Church of St Francis of Assisi
We next visit the Church of St. Francis of Assisi built-in 1661. It has a simple white façade, but inside it is beautiful with Baroque Corinthian features. The altar has a statue of the patron saint and Jesus Christ. On either side of the altar are paintings that depict scenes from his life. The ceiling is beautifully painted in squares with floral designs. The adjoining convent of the Church of St Francis of Assisi has been converted into a Museum of Archaeological History. We didn’t want to spend too much time at the museum, so we decided to give it a skip.
The Sé Cathedral de Santa Catarina, the largest Church in Asia is what we visit next. Its striking feature is the bell tower. The cathedral is dedicated to St Catherine of Alexandria. On her feast day in 1510, Portuguese general Alfonso Albuquerque defeated Adil Shah and took over Goa. Here too we see a beautifully carved golden altar dedicated to the patron saint.
St Cajetan’s Church
Near the Se Cathedral is the St Cajetan’s Church whose architecture is inspired by the St Peter’s Basilica in the Vatican. The children are getting tired, so we decide to just skip visiting the church from the inside.
St Catherine’s Chapel
It is a relatively simple chapel compared to the other imposing Old Goa Churches. It has brown and white façade.
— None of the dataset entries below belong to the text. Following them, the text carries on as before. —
/-! `setAck` -/

@[simp] theorem setAck_sclOut (b : Bool) (s : State) : (setAck b s).sclOut = s.sclOut := rfl
@[simp] theorem setAck_sdaOut (b : Bool) (s : State) : (setAck b s).sdaOut = s.sdaOut := rfl
@[simp] theorem setAck_sdaDir (b : Bool) (s : State) : (setAck b s).sdaDir = s.sdaDir := rfl
@[simp] theorem setAck_shreg (b : Bool) (s : State) : (setAck b s).shreg = s.shreg := rfl
@[simp] theorem setAck_bitcnt (b : Bool) (s : State) : (setAck b s).bitcnt = s.bitcnt := rfl
@[simp] theorem setAck_bytecnt (b : Bool) (s : State) : (setAck b s).bytecnt = s.bytecnt := rfl
@[simp] theorem setAck_retrycnt (b : Bool) (s : State) : (setAck b s).retrycnt = s.retrycnt := rfl
@[simp] theorem setAck_ackbit (b : Bool) (s : State) : (setAck b s).ackbit = b := rfl
@[simp] theorem setAck_dlycnt (b : Bool) (s : State) : (setAck b s).dlycnt = s.dlycnt := rfl
@[simp] theorem setAck_phase (b : Bool) (s : State) : (setAck b s).phase = s.phase := rfl
@[simp] theorem setAck_prim (b : Bool) (s : State) : (setAck b s).prim = s.prim := rfl
@[simp] theorem setAck_ustep (b : Bool) (s : State) : (setAck b s).ustep = s.ustep := rfl
@[simp] theorem setAck_sclPin (b : Bool) (s : State) : (setAck b s).sclPin = s.sclPin := rfl
@[simp] theorem setAck_sdaPin (b : Bool) (s : State) : (setAck b s).sdaPin = s.sdaPin := rfl
@[simp] theorem setAck_delay (b : Bool) (s : State) : (setAck b s).delay = s.delay := rfl
@[simp] theorem setAck_retryN (b : Bool) (s : State) : (setAck b s).retryN = s.retryN := rfl
@[simp] theorem setAck_cmd (b : Bool) (s : State) : (setAck b s).cmd = s.cmd := rfl
@[simp] theorem setAck_nBytes (b : Bool) (s : State) : (setAck b s).nBytes = s.nBytes := rfl
@[simp] theorem setAck_busy (b : Bool) (s : State) : (setAck b s).busy = s.busy := rfl
@[simp] theorem setAck_done (b : Bool) (s : State) : (setAck b s).done = s.done := rfl
@[simp] theorem setAck_ackfail (b : Bool) (s : State) : (setAck b s).ackfail = s.ackfail := rfl
@[simp] theorem setAck_cmderr (b : Bool) (s : State) : (setAck b s).cmderr = s.cmderr := rfl
@[simp] theorem setAck_cfgerr (b : Bool) (s : State) : (setAck b s).cfgerr = s.cfgerr := rfl
@[simp] theorem setAck_rxCount (b : Bool) (s : State) : (setAck b s).rxCount = s.rxCount := rfl
@[simp] theorem setAck_txmem (b : Bool) (s : State) : (setAck b s).txmem = s.txmem := rfl
@[simp] theorem setAck_rxmem (b : Bool) (s : State) : (setAck b s).rxmem = s.rxmem := rfl
@[simp] theorem setAck_hRdata (b : Bool) (s : State) : (setAck b s).hRdata = s.hRdata := rfl
@[simp] theorem setAck_rxRdata (b : Bool) (s : State) : (setAck b s).rxRdata = s.rxRdata := rfl
@[simp] theorem setAck_agenda (b : Bool) (s : State) : (setAck b s).agenda = s.agenda := rfl
@[simp] theorem setAck_answers (b : Bool) (s : State) : (setAck b s).answers = s.answers := rfl
@[simp] theorem setAck_sampleNo (b : Bool) (s : State) : (setAck b s).sampleNo = s.sampleNo := rfl
@[simp] theorem setAck_freeNo (b : Bool) (s : State) : (setAck b s).freeNo = s.freeNo := rfl
@[simp] theorem setAck_bit (b : Bool) (s : State) : (setAck b s).bit = s.bit := rfl
@[simp] theorem setAck_trace (b : Bool) (s : State) : (setAck b s).trace = s.trace := rfl
@[simp] theorem setAck_extPull (b : Bool) (s : State) : (setAck b s).extPull = s.extPull := rfl

/-! `clearRetry` -/

@[simp] theorem clearRetry_sclOut (s : State) : (clearRetry s).sclOut = s.sclOut := rfl
@[simp] theorem clearRetry_sdaOut (s : State) : (clearRetry s).sdaOut = s.sdaOut := rfl
@[simp] theorem clearRetry_sdaDir (s : State) : (clearRetry s).sdaDir = s.sdaDir := rfl
@[simp] theorem clearRetry_shreg (s : State) : (clearRetry s).shreg = s.shreg := rfl
@[simp] theorem clearRetry_bitcnt (s : State) : (clearRetry s).bitcnt = s.bitcnt := rfl
@[simp] theorem clearRetry_bytecnt (s : State) : (clearRetry s).bytecnt = s.bytecnt := rfl
@[simp] theorem clearRetry_retrycnt (s : State) : (clearRetry s).retrycnt = 0 := rfl
@[simp] theorem clearRetry_ackbit (s : State) : (clearRetry s).ackbit = s.ackbit := rfl
@[simp] theorem clearRetry_dlycnt (s : State) : (clearRetry s).dlycnt = s.dlycnt := rfl
@[simp] theorem clearRetry_phase (s : State) : (clearRetry s).phase = s.phase := rfl
@[simp] theorem clearRetry_prim (s : State) : (clearRetry s).prim = s.prim := rfl
@[simp] theorem clearRetry_ustep (s : State) : (clearRetry s).ustep = s.ustep := rfl
@[simp] theorem clearRetry_sclPin (s : State) : (clearRetry s).sclPin = s.sclPin := rfl
@[simp] theorem clearRetry_sdaPin (s : State) : (clearRetry s).sdaPin = s.sdaPin := rfl
@[simp] theorem clearRetry_delay (s : State) : (clearRetry s).delay = s.delay := rfl
@[simp] theorem clearRetry_retryN (s : State) : (clearRetry s).retryN = s.retryN := rfl
@[simp] theorem clearRetry_cmd (s : State) : (clearRetry s).cmd = s.cmd := rfl
@[simp] theorem clearRetry_nBytes (s : State) : (clearRetry s).nBytes = s.nBytes := rfl
@[simp] theorem clearRetry_busy (s : State) : (clearRetry s).busy = s.busy := rfl
@[simp] theorem clearRetry_done (s : State) : (clearRetry s).done = s.done := rfl
@[simp] theorem clearRetry_ackfail (s : State) : (clearRetry s).ackfail = s.ackfail := rfl
@[simp] theorem clearRetry_cmderr (s : State) : (clearRetry s).cmderr = s.cmderr := rfl
@[simp] theorem clearRetry_cfgerr (s : State) : (clearRetry s).cfgerr = s.cfgerr := rfl
@[simp] theorem clearRetry_rxCount (s : State) : (clearRetry s).rxCount = s.rxCount := rfl
@[simp] theorem clearRetry_txmem (s : State) : (clearRetry s).txmem = s.txmem := rfl
@[simp] theorem clearRetry_rxmem (s : State) : (clearRetry s).rxmem = s.rxmem := rfl
@[simp] theorem clearRetry_hRdata (s : State) : (clearRetry s).hRdata = s.hRdata := rfl
@[simp] theorem clearRetry_rxRdata (s : State) : (clearRetry s).rxRdata = s.rxRdata := rfl
@[simp] theorem clearRetry_agenda (s : State) : (clearRetry s).agenda = s.agenda := rfl
@[simp] theorem clearRetry_answers (s : State) : (clearRetry s).answers = s.answers := rfl
@[simp] theorem clearRetry_sampleNo (s : State) : (clearRetry s).sampleNo = s.sampleNo := rfl
@[simp] theorem clearRetry_freeNo (s : State) : (clearRetry s).freeNo = s.freeNo := rfl
@[simp] theorem clearRetry_bit (s : State) : (clearRetry s).bit = s.bit := rfl
@[simp] theorem clearRetry_trace (s : State) : (clearRetry s).trace = s.trace := rfl
@[simp] theorem clearRetry_extPull (s : State) : (clearRetry s).extPull = s.extPull := rfl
Visiting all these churches has made me nostalgic as I reminisce my childhood days at the convent school I attended. Memories of my old school days flash of being disciplined under the watchful eyes of nuns, singing hymns, visiting the chapel with my Christian classmates. My children and husband now understand why churches hold a special place in my life.
Church of St Augustine
The Church of St Augustine with its crumbling 45-metre tower is today a far cry from what it originally was. It was one of the three great Augustinian churches in the Iberian world of Portuguese, Spain and Andorra in its heydays. The Hindi mystery thriller movie Gumnam’s titular song has been picturised here.
Arches of Goa
Vasco Da Gama’s great-grandson built The Viceroy’s Archway in 1597 in his memory. It is made with red bricks, and on the top, in a niche, we can see a statue of Vasco Da Gama. It had particular ceremonial importance during the Portuguese rule. The reason being that every time a new viceroy came to Goa, he would be handed over the keys to Old Goa City at the arch. We drive further and see another arch in white called ‘The Arch of Conception’ covered in green foliage.
Chapel of Our Lady of Mount
Our final stop is the quaint Chapel of Our Lady of Mount on a hill. A flight of stairs takes us to this chapel. Although a simple whitewashed chapel, the view from the top is incomparable to anything you will see in Goa. We can see the lush green forest, meandering Mandovi river and the churches of Old Goa. Having discovered this chapel on our earlier trip, it became a ritual for us to visit it each time subsequently. It has featured in several Bollywood movies like Golmaal. It now is one of the priced spots to click Instagram worthy pics.
The Churches of Old Goa are in some ways the heart and soul of Goa. Their splendour and grandeur, historical and cultural significance as well UNESCO World Heritage status merit a visit. You won’t be disappointed!